FastLoader
C++ Library to load data from disk in parallel.
Install / Use
/learn @usnistgov/FastLoaderREADME
Fast Loader (FL) : A High-Performance Accessor for Loading N-Dimensional (tiled) files
An application programming interface to access large files, such as images.
The API presents these images as views (sub-regions) that are streamed as soon as a region is loaded. Algorithms can then process these views in parallel to overlap loading from disk with CPU/GPU computation. FastLoader's approach attempts to maximize bandwidth through its parallelism and caching mechanisms.
Content
- [Installation Instructions]
- [Dependencies]
- [Building Fast Loader]
- [Motivation]
- [Approach]
- [Architecture]
- [Steps to Programming with Fast Loader]
- [Linking Fast Loader]
- [API overview]
- [How to create a Tile Loader ? How to access a specific file ?]
- [Getting started]
- [Credits]
- [Contact Us]
Installation Instructions
Dependencies
-
C++20 compiler (tested with gcc 11.1+, clang 10, and MSVC 14.33)
-
Hedgehog v.3 + (https://github.com/usnistgov/hedgehog)
-
LibTIFF (http://www.simplesystems.org/libtiff/) [optional / TIFF support]
-
doxygen (www.doxygen.org/) [optional / Documentation]
Building Fast Loader
CMake Options:
TEST_FAST_LOADER - Compiles and runs google unit tests for Fast Loader ('make run-test' to re-run)
:$ cd <FastLoader_Directory>
:<FastLoader_Directory>$ mkdir build && cd build
:<FastLoader_Directory>/build$ ccmake ../ (or cmake-gui)
'Configure' and setup cmake parameters
'Configure' and 'Build'
:<FastLoader_Directory>/build$ make
Motivation
The hardware landscape for high-performance computing currently features compute nodes with a high degree of parallelism within a node (e.g., 46 cores for the newly-announced Qualcomm Centriq CPU, 32 physical cores for the AMD Epyc CPU, and 24 logical cores for an Intel Xeon Skylake CPU), that increases with every new hardware generation. By contrast, the amount of memory available per core is not increasing in a commensurate manner and may even be decreasing especially when considered on a per-core basis. Furthermore, while the computational capacity of these systems keeps on improving, their programmability remains quite challenging.
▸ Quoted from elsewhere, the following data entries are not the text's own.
/-- A packet finishes leaving an egress attachment (R148, R150, R176, R182). -/
def State.transmitDone (s : State) (d att : Nat) : State :=
  match s.movedWhole d att with
  | none => s
  | some h =>
    let s :=
      if att < 48 then
        let p := 48 * d + att
        let s := if h.inPort.isNone && tracked h.pkt.hdr.type then
            s.modOut h.pkt.hdr.dst h.pkt.hdr.tc h.pkt.hdr.seq (fun o => { o with port := some p }) else s
        s.leavePort h p
      else if att < 51 then s.leaveBridge h att
      else
        let s := s.takeHeld h
        let s := if h.queue ≤ 1 then s else s.advanceVt d att h.pkt.hdr.bytesTotal
        s.arrive (h.inPort.getD (48 * d)) h.pkt
    s.offerWaiting

/-- Bytes written to a protected region go to the partner as WRITE packets of job 0 to the same offset (R426), counted in MIRROR_BYTES; the
last one's acknowledgement lets the given packet be acknowledged. -/
def State.mirrorWrite (s : State) (o : Nat) (l : List Byte) (onAck : Option (Nat × Hdr)) : State :=
  let n := ceilDiv l.length 4096
  let s := (List.range n).foldl (fun s i =>
    let b := (l.drop (4096 * i)).take 4096
    let h : Hdr := { type := 0x01, tc := 2, dst := 8192 + s.pl.partner, src := s.ownId, len := b.length, offset := o + 4096 * i }
    s.sendTrackedThen { hdr := h, payload := b } (.mirror (s.denOfOffset o 0)) none none (if i + 1 = n then onAck else none)) s
  s.bump64 (basePair + 0x20) l.length

/-- The memory at an offset is mirrored: a protected region in a formed pair (R426). -/
def State.mirroredAt (s : State) (o : Nat) : Bool :=
  s.pair.st == 2 && (match s.regionAt o with | some i => (s.region i).prot | none => false)

end Sys2Proof.Machine
end

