/-- An accepted partial is stored in the slot's ring area, or among the finished bytes, and the rings go on (R214, R216). -/
def State.partial_ (s : State) (x k : Nat) (pkt : Pkt) : State :=
  let c := s.ctx x
  match c.slot k with
  | none => s
  | some z =>
    let ph := bits pkt.hdr.offset 44 4
    let rd := bits pkt.hdr.offset 43 1
    let off := bits pkt.hdr.offset 0 32
    let z := { z with ringBits := (8 * ph + rd, off) :: z.ringBits }
    let z := if ph ≤ 1 then { z with ring := z.ring ++ [{ phase := ph, rdir := rd, off := off, bytes := pkt.payload }] }
             else { z with fins := z.fins ++ [(off, pkt.payload)] }
    (s.setCtx x (c.putSlot z)).advance x k

/-! ## The checks of R222 -/

/-- Outcome of the checks. -/
inductive Verdict222 where
  | notMember
  | badContrib
  | refused (k : Nat)
  | dup (k : Nat)
  | accept (k m : Nat)
  deriving DecidableEq, Repr

/-- The checks of R222 on a contribution or a partial, in order. -/
def State.check222 (s : State) (h : Hdr) (len : Nat) : Verdict222 :=
  let c := s.ctx h.ctx
  let part := h.type = 0x0A
  let ph := bits h.offset 44 4
  let rd := bits h.offset 43 1
  let m := c.locals.idxOf h.src
  if c.state ≠ .armed && c.state ≠ .running || c.job ≠ h.job || c.op = 5 || c.standby then .notMember
  else if (if part then ph ≤ 3 && c.prevLeaf ph rd != h.src || 3 < ph || (c.ringOf ph).1 ≤ 1 else c.locals.length ≤ m) then .notMember
  else
    let k := c.resolve h.chunk
    let shape :=
      if part then (s.expected c k ph rd).contains (bits h.offset 0 32, len) && h.msg == bits h.offset 0 32 / 4096
      else h.msg < c.packets k && h.offset == 4096 * h.msg && len == packetLen (imageBytes c.inF (c.elemsOf k) c.mask) h.msg
        && (match c.sender k with | some r => c.ranks.getD m 0 == r | none => true)
    if c.chunks ≤ k || !shape then .badContrib
    else if s.windowEnd c ≤ k then .refused k
    else
      let old := match c.slot k with
        | some z => if part then z.ringBits.contains (8 * ph + rd, bits h.offset 0 32) else z.bits.contains (m, h.msg)
        | none => k < c.h || c.freedAbove.contains k
      if old then .dup k else .accept k m

/-- STATUS to the source of a packet of a failed context (R222). -/
def State.failedStatus (s : State) (h : Hdr) : State :=
  let c := s.ctx h.ctx
  if c.state = .failed && c.job = h.job then s.sendStatus h c.status else s

/-- A contribution or partial reaches its slot: the slot opens, a spilled one is read back first (R219, R257). -/
def State.toSlot (s : State) (x k m : Nat) (pkt : Pkt) : State :=
  let c := s.ctx x
  let s := if c.state = .armed then s.setCtx x { c with state := .running } else s
  let s := if ((s.ctx x).slot k).isSome then s else s.openSlot x k
  let c := s.ctx x
  match c.slot k with
  | none => s
  | some z =>
    let n := s.coll.useCtr
    let s := { s with coll := { s.coll with useCtr := n + 1 } }
    if 0 < z.spilled then
      s.setCtx x (c.putSlot { z with reading := true, lastUse := n, waiting := z.waiting ++ [pkt] })
    else
      let s := s.setCtx x (c.putSlot { z with lastUse := n })
      if pkt.hdr.type = 0x0A then s.partial_ x k pkt else s.contribute x k m pkt

/-- A COLL_CONTRIB or COLL_PARTIAL comes to Marten (R117, R221, R222). -/
def State.martenIn (s : State) (p : Nat) (pkt : Pkt) : State :=
  if !s.sw.delivered.contains (p, pkt) then s
  else
    let s := s.taken p pkt
    let h := pkt.hdr
    match s.check222 h pkt.payload.length with
    | .refused _ => (s.bump (ctxReg h.ctx 0x14)).sendStatus h 0x21
    | v =>
      let (s, ok) := s.acceptTracked p h
      if !ok then s
      else match v with
        | .notMember => (s.bump (baseColl + 0x10)).failedStatus h
        | .badContrib => s.bump (baseColl + 0x14)
        | .dup _ => s.bump (ctxReg h.ctx 0x18)
        | .accept k m => s.toSlot h.ctx k m pkt
        | .refused _ => s

/-! ## Completion, notices, resends -/

/-- Packets of the context that this leaf has sent and that are not acknowledged: outstanding or waiting. -/
def State.ctxOpenPkts (s : State) (x : Nat) (f : Hdr → Bool) : Bool :=
  s.st.tx.any (fun e => (e.2.out ++ e.2.wait).any (fun o => o.pkt.hdr.ctx == x && martenType o.pkt.hdr.type && f o.pkt.hdr
    || o.pkt.hdr.ctx == x && o.pkt.hdr.type == 0x09 && f o.pkt.hdr))

/-- The boundary of a paired context moves past every chunk that is retired (R427): freed, with every packet of it acknowledged; its recorded
ranges are copied to the partner. Each advance goes to the local members and the other leaves (R429). -/
def State.advanceG : Nat → State → Nat → State
  | 0, s, _ => s
  | n + 1, s, x =>
    let c := s.ctx x
    if !s.pairCtx || c.standby || c.h ≤ c.g || (c.state != .running && c.state != .done)
        || s.ctxOpenPkts x (fun h => h.chunk == c.g % 65536 && (h.type == 0x09 || martenType h.type)) then s
    else
      let mine := c.ranges.filter (fun r => r.1 == c.g)
      let s := mine.foldl (fun s r => (s.emit (.mirror 2 [x, c.g, r.2.1 % 2 ^ 32, r.2.1 / 2 ^ 32] (s.memRead r.2.1 r.2.2))).bump64 (basePair + 0x20) r.2.2) s
      let s := s.emit (.mirror 3 [x, c.g] [])
      let s := s.setCtx x { s.ctx x with g := c.g + 1, ranges := c.ranges.filter (fun r => r.1 != c.g) }
      let s := s.ctxStatus x c.g 0
      let s := (c.leaves.filter (fun l => l != s.ownId && l != 8192 + s.pl.partner)).foldl (fun s l =>
        s.sendCompl l { job := c.job, ctx := x, chunk := c.g % 65536 } { kind := kStatus, stc := c.tc, ackSeq := 0, winM1 := s.winOf 0 - 1, inc := s.st.incarnation } false) s
      State.advanceG n s x
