-- ==== Sys2Proof/Machine/LinkCmd.lean ====
section
/-! DEFINITION. Commands of information (R386), links (R388, R41, R92, R588), partitions and routes (R46–R48, R130, R389), queues, shapers and
policers (R172, R175, R181, R182, R390). -/

namespace Sys2Proof.Machine

/-! ## Information (R386) -/

/-- ECHO: the parameters unchanged. -/
def State.echo (s : State) (c : Cmd) : State :=
  s.runCmd { op := 0x0000, lens := fun l => 16 ≤ l && l ≤ 4048, states := stWCRA, a := true } c (fun s => (s, { block := c.params }))

/-- Q4 of GET_INFO: endpoint, plane, role, paired, member. -/
def State.placeWord (s : State) : Nat :=
  let pl := s.pl
  if s.place.isNone then 0
  else s.ownId + pl.plane * 2 ^ 14 + (if pl.spine then 2 else 1) * 2 ^ 18 + b2n pl.paired * 2 ^ 20 + pl.member * 2 ^ 21

/-- GET_INFO. -/
def State.getInfo (s : State) (c : Cmd) : State :=
  s.runCmd { op := 0x0001, lens := lenIs 16, states := stWCRA, a := true } c (fun s =>
    (s, .ok [b2n s.ck2l + 0xB0 * 16, s.fwRelease % 2 ^ 16 + 2 * 2 ^ 16, s.serial % 2 ^ 32, s.serial / 2 ^ 32, s.placeWord,
             if s.place.isSome then s.pl.rx + s.pl.ry * 8 else 0]))

/-- Jobs other than 0 that are VALID. -/
def State.validJobs (s : State) : List Nat := (s.parts.filter (fun e => e.1 != 0 && e.2.valid)).map (·.1)

/-- Contexts that are not FREE. -/
def State.liveCtxs (s : State) : List (Nat × Ctx) := s.coll.ctxs.filter (fun e => e.2.state != .free)
/-- Regions that are not FREE. -/
def State.liveRegions (s : State) : List (Nat × Region) := s.mem.regions.filter (fun e => e.2.state != .free)

/-- GET_STATE. -/
def State.getState (s : State) (c : Cmd) : State :=
  s.runCmd { op := 0x0002, lens := lenIs 16, states := stWCRA, a := true } c (fun s =>
    (s, .ok [s.dev.code + s.sec.lc * 16 + s.power.pstate * 256 + s.overlays * 1024, s.validJobs.length, s.liveCtxs.length, s.liveRegions.length,
             s.sett.visible + (s.sett.cores.filter (fun e => e.2.fenced)).length * 256]))

/-- GET_JOB. -/
def State.getJob (s : State) (c : Cmd) : State :=
  s.runCmd { op := 0x0003, lens := lenIs 16, states := stRA, j := true } c (fun s =>
    let j := c.job
    (s, .ok [s.jobState j, (s.liveCtxs.filter (fun e => e.2.job == j)).length, (s.liveRegions.filter (fun e => e.2.job == j)).length,
             (s.sett.bindings.filter (fun e => e.2.present && e.2.job == j)).length, (s.flows.filter (fun f => f.admits && f.job == j)).length,
             (below 128 (fun v => s.coreOwner v == j)).length]))

/-- GET_STATS: the counters of R402 in offset order, not cleared. -/
def State.getStats (s : State) (c : Cmd) : State :=
  s.runCmd { op := 0x0004, lens := lenIs 16, states := stWCRA, m := true } c (fun s =>
    (s, { block := (List.range 16).flatMap (fun i => leBytes 4 (s.ctr (baseCmd + 0x100 + 4 * i))) }))

/-! ## Links (R388) -/

/-- Port `p` exists: port p + 1 of a ×8 port does not (R12). -/
def State.portThere (s : State) (p : Nat) : Bool := decide (p < 192) && !(p % 2 == 1 && (s.port (p - 1)).width == 3 && (s.port (p - 1)).st != .disabled)

/-- The port that a command names. -/
def cmdPort (c : Cmd) : Nat := bits (c.p 0) 0 8

/-- LOOPBACK of a port is set (R97, R588): other than 0 it leaves routing, and 0 again retrains it. -/
def State.setLoopback (s : State) (p v : Nat) : State :=
  let old := s.fld (linkReg p 0) 9 2
  let s := s.setFld (linkReg p 0) 9 2 v
  if v = old then s else if v ≠ 0 then s.outOfService p else s.retrainPort p

/-- The fields of LINK.CTRL other than ENABLE, LOOPBACK, AUTO_ACCEPT and RETRAIN are set. -/
def State.setCtrlFields (s : State) (p v : Nat) : State :=
  ((((s.setFld (linkReg p 0) 1 2 (bits v 1 2)).setFld (linkReg p 0) 3 1 (bits v 3 1)).setFld (linkReg p 0) 4 2 (bits v 4 2)).setFld (linkReg p 0) 6 1
    (bits v 6 1)).setFld (linkReg p 0) 7 1 (bits v 7 1)

/-- LINK_SET (R97, R388, R470). -/
def State.linkSet (s : State) (c : Cmd) : State :=
  let p := cmdPort c
  let v := c.p 1
  s.runCmd { op := 0x0200, lens := lenIs 24, states := stRA, m := true, perm := fun s => bits v 9 2 == 0 || s.instrument } c (fun s =>
    Ans.check s [(0, bits (c.p 0) 8 24 == 0 && s.portThere p), (1, bits v 11 21 == 0 && bits v 4 2 != 0 && bits v 4 2 != 3 && bits v 9 2 != 3)] (
      let s := s.setCtrlFields p v
      let s := if bit v 0 then s.enablePort p else if s.fld (linkReg p 0) 0 1 = 1 then s.disablePort p else s
      (s.setLoopback p (bits v 9 2), .ok [])))

/-- The port's drains end with this answer. -/
def State.drainsEnd (s : State) (p : Nat) (a : Ans) : State := s.execsDone 0x0201 p a

/-- LINK_DRAIN (R41, R388): a drain already under way on the port ends with STATE_REJECT when another takes its place. -/
def State.linkDrain (s : State) (c : Cmd) : State :=
  let p := cmdPort c
  s.runCmd { op := 0x0201, lens := lenIs 20, states := stRA, m := true, long := true } c (fun s =>
    Ans.check s [(0, bits (c.p 0) 9 23 == 0 && s.portThere p && bit (c.p 0) 8)]
      ((s.drainsEnd p (.no 0x20)).setDrain p true, { goes := true, data := [p] }))

/-- LINK_DRAIN with resume: the final reply comes at once (R388). -/
def State.linkResume (s : State) (c : Cmd) : State :=
  let p := cmdPort c
  s.runCmd { op := 0x0201, lens := lenIs 20, states := stRA, m := true, long := true } c (fun s =>
    Ans.check s [(0, bits (c.p 0) 9 23 == 0 && s.portThere p && !bit (c.p 0) 8)] ((s.drainsEnd p (.no 0x20)).setDrain p false, .ok []))

/-- A draining port's queues are empty (R41). -/
def State.portDrained (s : State) (p : Nat) : State :=
  let x := s.port p
  if x.drainTx && s.queuesEmpty p then (s.setPort p { x with drained := true }).drainsEnd p (.ok []) else s

/-- LINK_RECHECK (R92, R388). -/
def State.linkRecheck (s : State) (c : Cmd) : State :=
  let p := cmdPort c
  s.runCmd { op := 0x0202, lens := lenIs 20, states := stRA, m := true } c (fun s =>
    Ans.check s [(0, bits (c.p 0) 8 24 == 0 && s.portThere p)] (if (s.port p).st ≠ .quarantine then (s, .no 0x20) else (s.recheckPort p, .ok [])))

/-- LINK_RETRAIN (R388, R588). -/
def State.linkRetrain (s : State) (c : Cmd) : State :=
  let p := cmdPort c
  s.runCmd { op := 0x0203, lens := lenIs 20, states := stRA, m := true } c (fun s =>
    Ans.check s [(0, bits (c.p 0) 8 24 == 0 && s.portThere p)] (s.retrainPort p, .ok []))

/-- Code of a link state (R98). -/
def LinkState.code : LinkState → Nat
  | .disabled => 0
  | .hunt => 1
  | .eq => 2
  | .deskew => 3
  | .ident => 4
  | .active => 5
  | .quarantine => 6
  | .down => 7

/-- The code of a number of lanes (R96). -/
def widthCode (n : Nat) : Nat := if 8 ≤ n then 3 else if 4 ≤ n then 2 else if 2 ≤ n then 1 else 0

/-- LINK.STATUS (R98). -/
def State.linkStatus (s : State) (p : Nat) : Nat :=
  let x := s.port p
  x.st.code + s.lockMask p * 2 ^ 4 + x.active % 256 * 2 ^ 12 + widthCode (lanesIn x.active) * 2 ^ 20 + x.ver * 2 ^ 22 + b2n x.peer.isSome * 2 ^ 24
    + b2n x.routed * 2 ^ 25 + b2n x.drained * 2 ^ 26

/-- LINK_QUERY (R388). -/
def State.linkQuery (s : State) (c : Cmd) : State :=
  let p := cmdPort c
  s.runCmd { op := 0x0204, lens := lenIs 20, states := stRA, m := true } c (fun s =>
    let x := s.port p
    Ans.check s [(0, bits (c.p 0) 8 24 == 0 && s.portThere p)]
      (s, .ok [s.linkStatus p, s.reg (linkReg p 8), x.peerId, x.expId, x.peerSerial % 2 ^ 32, x.peerSerial / 2 ^ 32, x.peerFeat]))

/-! ## Partitions and routes (R46–R48, R389) -/

/-- Domain time in ns of the first EPOCH boundary still to come at or after domain time `t`; 0 before the first pulse (R48, R55, R389). -/
def State.boundaryAfter (s : State) (t : Nat) : Nat :=
  if !s.time.seen then 0
  else
    let per := s.time.period * cyclePs
    let want : Int := (t : Int) * 1000 - s.time.domainOff - (s.time.lastPs : Int)
    let k := max 1 (ceilDiv want.toNat (max per 1))
    s.domainAt (s.time.lastPs + k * per)

/-- The entry of a job as it will stand once its pending change applies (R46). -/
def State.futurePart (s : State) (j : Nat) : Part := match Tbl.get none s.partPend j with | some p => p.entry | none => s.part j

/-- The job owns a context, a region or a binding (R46). -/
def State.jobOwns (s : State) (j : Nat) : Bool :=
  s.liveCtxs.any (fun e => e.2.job == j) || s.liveRegions.any (fun e => e.2.job == j) || s.sett.bindings.any (fun e => e.2.present && e.2.job == j)

/-- Another entry that will be VALID shares a chip and a plane (R46). -/
def State.partClash (s : State) (j : Nat) (e : Part) : Bool :=
  (s.parts.map (·.1) ++ s.partPend.map (·.1)).any (fun k =>
    let f := s.futurePart k
    k != j && k != 0 && f.valid && (f.planes &&& e.planes) != 0 && s.slicesMeet f.slice e.slice)

/-- PART_WRITE (R46, R48, R389, R470). -/
def State.partWrite (s : State) (c : Cmd) : State :=
  let e : Part := { w0 := c.p 0, w1 := c.p 1, w2 := c.p 2, w3 := c.p 3 }
  let j := bits e.w0 0 12
  s.runCmd { op := 0x0300, lens := lenIs 40, states := stRA, m := true, mirrored := true, perm := fun s => !e.valid || s.sec.lc == 2 || s.sec.lc == 3 } c (fun s =>
    let g := e.slice
    Ans.check s [(0, j != 0 && bits e.w0 12 4 == 0 && e.planes != 0 && e.planes < 2 ^ s.pl.planes),
                 (1, bits e.w1 27 5 == 0 && descOk g.chip 4 false && descOk g.pkg 4 false && descOk g.tray 8 false),
                 (2, bits e.w2 18 6 == 0 && e.tweight != 0 && descOk g.x s.pl.x true && descOk g.y s.pl.y true), (3, e.w3 < 2)] (
      if (Tbl.get none s.partPend j).isSome || (!e.valid && s.jobValid j && s.jobOwns j) then (s, .no 0x20)
      else if e.valid && s.partClash j e then (s, .no 0x21)
      else
        let t := s.boundaryAfter (c.p64 4)
        ({ s with partPend := Tbl.put none s.partPend j (some { entry := e, time := c.p64 4 }) }, .ok [t % 2 ^ 32, t / 2 ^ 32])))

/-- PART_READ (R389). -/
def State.partRead (s : State) (c : Cmd) : State :=
  let j := c.p 0
  s.runCmd { op := 0x0301, lens := lenIs 20, states := stRA, m := true } c (fun s =>
    let e := s.part j
    let p := Tbl.get none s.partPend j
    let t := match p with | some p => p.time | none => 0
    Ans.check s [(0, j < 4096)] (s, .ok [e.w0, e.w1, e.w2, e.w3, b2n p.isSome, t % 2 ^ 32, t / 2 ^ 32]))

/-- Partition writes whose boundary, at domain time `t`, has come (R48); a job that becomes VALID begins with DET.TDC at 0 (R253). -/
def State.partBoundary (s : State) (t : Nat) : State :=
  let due := s.partPend.filter (fun e => match e.2 with | some p => decide (p.time ≤ t) | none => false)
  due.foldl (fun s e =>
    match e.2 with
    | none => s
    | some p =>
      let fresh := p.entry.valid && !s.jobValid e.1
      let s := { s with parts := Tbl.put {} s.parts e.1 p.entry, partPend := Tbl.put none s.partPend e.1 none }
      if fresh then { s with coll := { s.coll with tdc := Tbl.put 0 s.coll.tdc e.1 0 } } else s) s

/-- The device state between READY and ACTIVE (R377). -/
def State.devBoundary (s : State) : State :=
  if s.dev = .ready || s.dev = .active then { s with dev := if s.validJobs.isEmpty then .ready else .active } else s

/-- ROUTE_NOTICE (R130, R389). -/
def State.routeNoticeIn (s : State) (c : Cmd) : State :=
  let w := c.p 0
  s.runCmd { op := 0x0380, lens := lenIs 20, states := stRA, p := true } c (fun s =>
    Ans.check s [(0, bits w 9 23 == 0)]
      (s.setHop { axis := bits w 0 1, dir := 2 * bits w 0 1 + bits w 1 1, coord := bits w 2 3, other := bits w 5 3 } (bit w 8), .ok []))

/-! ## Queues, shapers, policers (R390) -/

/-- Key of queue `q` of port `p`. -/
def portQ (p q : Nat) : Nat := qKey (denOf p) (p % 48) q

/-- QUEUE_CFG (R172, R175, R390). -/
def State.queueCfg (s : State) (c : Cmd) : State :=
  let p := cmdPort c
  let tc := bits (c.p 0) 8 2
  let w := c.p 1
  s.runCmd { op := 0x0400, lens := lenIs 24, states := stA, j := true, change := true } c (fun s =>
    Ans.check s [(0, bits (c.p 0) 10 22 == 0 && s.portThere p && (tc == 2 || tc == 3)), (1, 1 ≤ w && w ≤ 255)] (
      let mine := fun q => let x := s.queue (portQ p q); x.valid && !x.releasing && x.job == c.job && x.tc == tc
      let here := s.jobHere c.job
      let weight := if here then w else (s.part c.job).tweight
      match ((List.range 61).map (· + 1)).find? mine with
      | some q => ((s.setQueue (portQ p q) { s.queue (portQ p q) with newWeight := some weight }), .ok [q])
      | none =>
        match ((List.range 61).map (· + 1)).find? (fun q => !(s.queue (portQ p q)).valid && !s.flows.any (fun f => f.port == p && f.queue == q)) with
        | none => (s, .no 0x21)
        | some q =>
          let old := s.queue (portQ p q)
          let x : Queue := { job := c.job, tc := tc, transit := !here, valid := true, weight := weight, pending := true, fLast := old.fLast }
          (s.setQueue (portQ p q) x, .ok [q])))

/-- A queue of 1–61 that a command names, with the checks of R390. -/
def State.withQueue (s : State) (c : Cmd) (q : Nat) (k : Queue → State × Ans) : State × Ans :=
  let x := s.queue (portQ (cmdPort c) q)
  if !x.valid || x.releasing || x.job ≠ c.job then (s, .no 0x22) else k x

/-- QUEUE_RELEASE (R390). -/
def State.queueRelease (s : State) (c : Cmd) : State :=
  let p := cmdPort c
  let q := bits (c.p 0) 8 6
  s.runCmd { op := 0x0401, lens := lenIs 20, states := stA, j := true } c (fun s =>
    Ans.check s [(0, bits (c.p 0) 14 18 == 0 && s.portThere p && 1 ≤ q && q ≤ 61)] (
      s.withQueue c q (fun x => if x.tc = 1 then (s, .no 0x20) else (s.setQueue (portQ p q) { x with releasing := true }, .ok []))))

/-- SHAPER_SET (R182, R390). -/
def State.shaperSet (s : State) (c : Cmd) : State :=
  let p := cmdPort c
  let q := bits (c.p 0) 8 6
  let en := bit (c.p 0) 14
  let b := c.p 2
  s.runCmd { op := 0x0402, lens := lenIs 28, states := stA, j := true, change := true } c (fun s =>
    Ans.check s [(0, bits (c.p 0) 15 17 == 0 && s.portThere p && q != 0), (1, c.p 1 < 2 ^ 20), (2, 17 ≤ b && b ≤ 65535)] (
      s.withQueue c q (fun x =>
        if x.tc = 1 then (s, .bad 0)
        else
          let full : Rat := ((256 * b : Nat) : Rat)
          let now := s.tokens (denOf p) (p % 48) q (rateOf x.rate) (256 * x.burst)
          let tok := if x.shapeEn && now < full then now else full
          (s.setQueue (portQ p q) { x with shapeEn := en, rate := c.p 1, burst := b, tok := tok, tokAt := s.clk }, .ok []))))

/-- POLICER_SET (R181, R390). -/
def State.policerSet (s : State) (c : Cmd) : State :=
  let p := cmdPort c
  let k := 32 * p + bits (c.p 0) 8 5
  let en := bit (c.p 0) 13
  let tc := bits (c.p 0) 14 2
  let cbs := bits (c.p 3) 0 16
  let pbs := bits (c.p 3) 16 16
  s.runCmd { op := 0x0403, lens := lenIs 32, states := stA, j := true, change := true } c (fun s =>
    Ans.check s [(0, bits (c.p 0) 16 16 == 0 && s.portThere p && (s.useOf p).use == 0 && tc != 1), (1, c.p 1 < 2 ^ 20),
                 (2, c.p 2 < 2 ^ 20 && c.p 1 ≤ c.p 2), (3, 17 ≤ cbs && cbs ≤ pbs)] (
      let x := s.policer k
      if x.en && x.job ≠ c.job then (s, .no 0x22)
      else if x.en && x.regulate then (s, .no 0x20)
      else
        let y : Policer := { job := c.job, tc := tc, en := en, cir := c.p 1, pir := c.p 2, cbs := cbs, pbs := pbs,
                             tcTok := ((256 * cbs : Nat) : Rat), tpTok := ((256 * pbs : Nat) : Rat), at_ := s.clk }
        (s.setPolicer k y, .ok [])))

/-- Queue changes at a boundary (R172, R175): new queues and weights take effect, released ones that are empty go, shares follow. -/
def State.queueBoundary (s : State) : State :=
  let ks := (s.sw.queues.filter (fun e => e.2.pending || e.2.newWeight.isSome || e.2.releasing)).map (·.1)
  let ports := (ks.map (fun k => 48 * (k / 4096) + k / 64 % 64)).eraseDups
  let s := ks.foldl (fun s k =>
    let x := s.queue k
    let busy := !(s.inQueue (k / 4096) (k / 64 % 64) (k % 64)).isEmpty
    if x.releasing then (if busy then s else s.setQueue k { fLast := x.fLast })
    else s.setQueue k { x with pending := false, newWeight := none, weight := x.newWeight.getD x.weight }) s
  (if s.sw.sharesPend then s.queuedPorts else ports).foldl (fun s p => s.reshare p) { s with sw := { s.sw with sharesPend := false } }

end Sys2Proof.Machine
end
As such, designing image processing algorithms to minimize memory usage is a key strategy to taking advantage of this parallelism and support concurrent users or the multithreaded processing to large files.
Approach
Fast Loader improves programmer productivity by providing high-level abstractions, View and Tile, along with routines that build on these abstractions to operate across entire files without actually loading it in memory. The library operates on tiles with possibly a halo of pixels around an individual tile. Fast Loader only loads a small number of tiles to maintain a low-memory footprint and manages an in-memory cache. Furthermore, the library takes advantage of multicore computing by offloading tiles to compute threads as soon as they become available. This allows for multiple users to maintain high throughput, while processing several images or views concurrently.
Key concepts
Tile
The following picture represents an image divided into tiles. Each gray squares represent a pixel. A contiguous ND group of pixels is named a tile (surrounded by a black border in the image).

View
A View is a tile augmented by a halo of pixels around it in every dimension. These Views are then composed by a central tile (in red) and ghost values in green and brown. The green values need to be created, by default, FastLoader uses the values that already are in the buffer. Another Border Creator available fills these values with a constant. (An API exists to create user-defined Border Creator). The brown values are taken by the surrounding tiles.
View memory layout
Images and views have their dimensions ordered from the least to the most dense.
If the image is using multiple channels (RGB images for example), the channel number is considered a dimension.
In the following image the dimensions, in order, are depth (number of layers), height (number of rows), and width (number of columns).
By default, the radii (halo size) are applied to all dimensions (including the depth and the channels).
It is possible to define the radius per dimension.
This image shows memory layout for two views that have the same height and width but different depth size.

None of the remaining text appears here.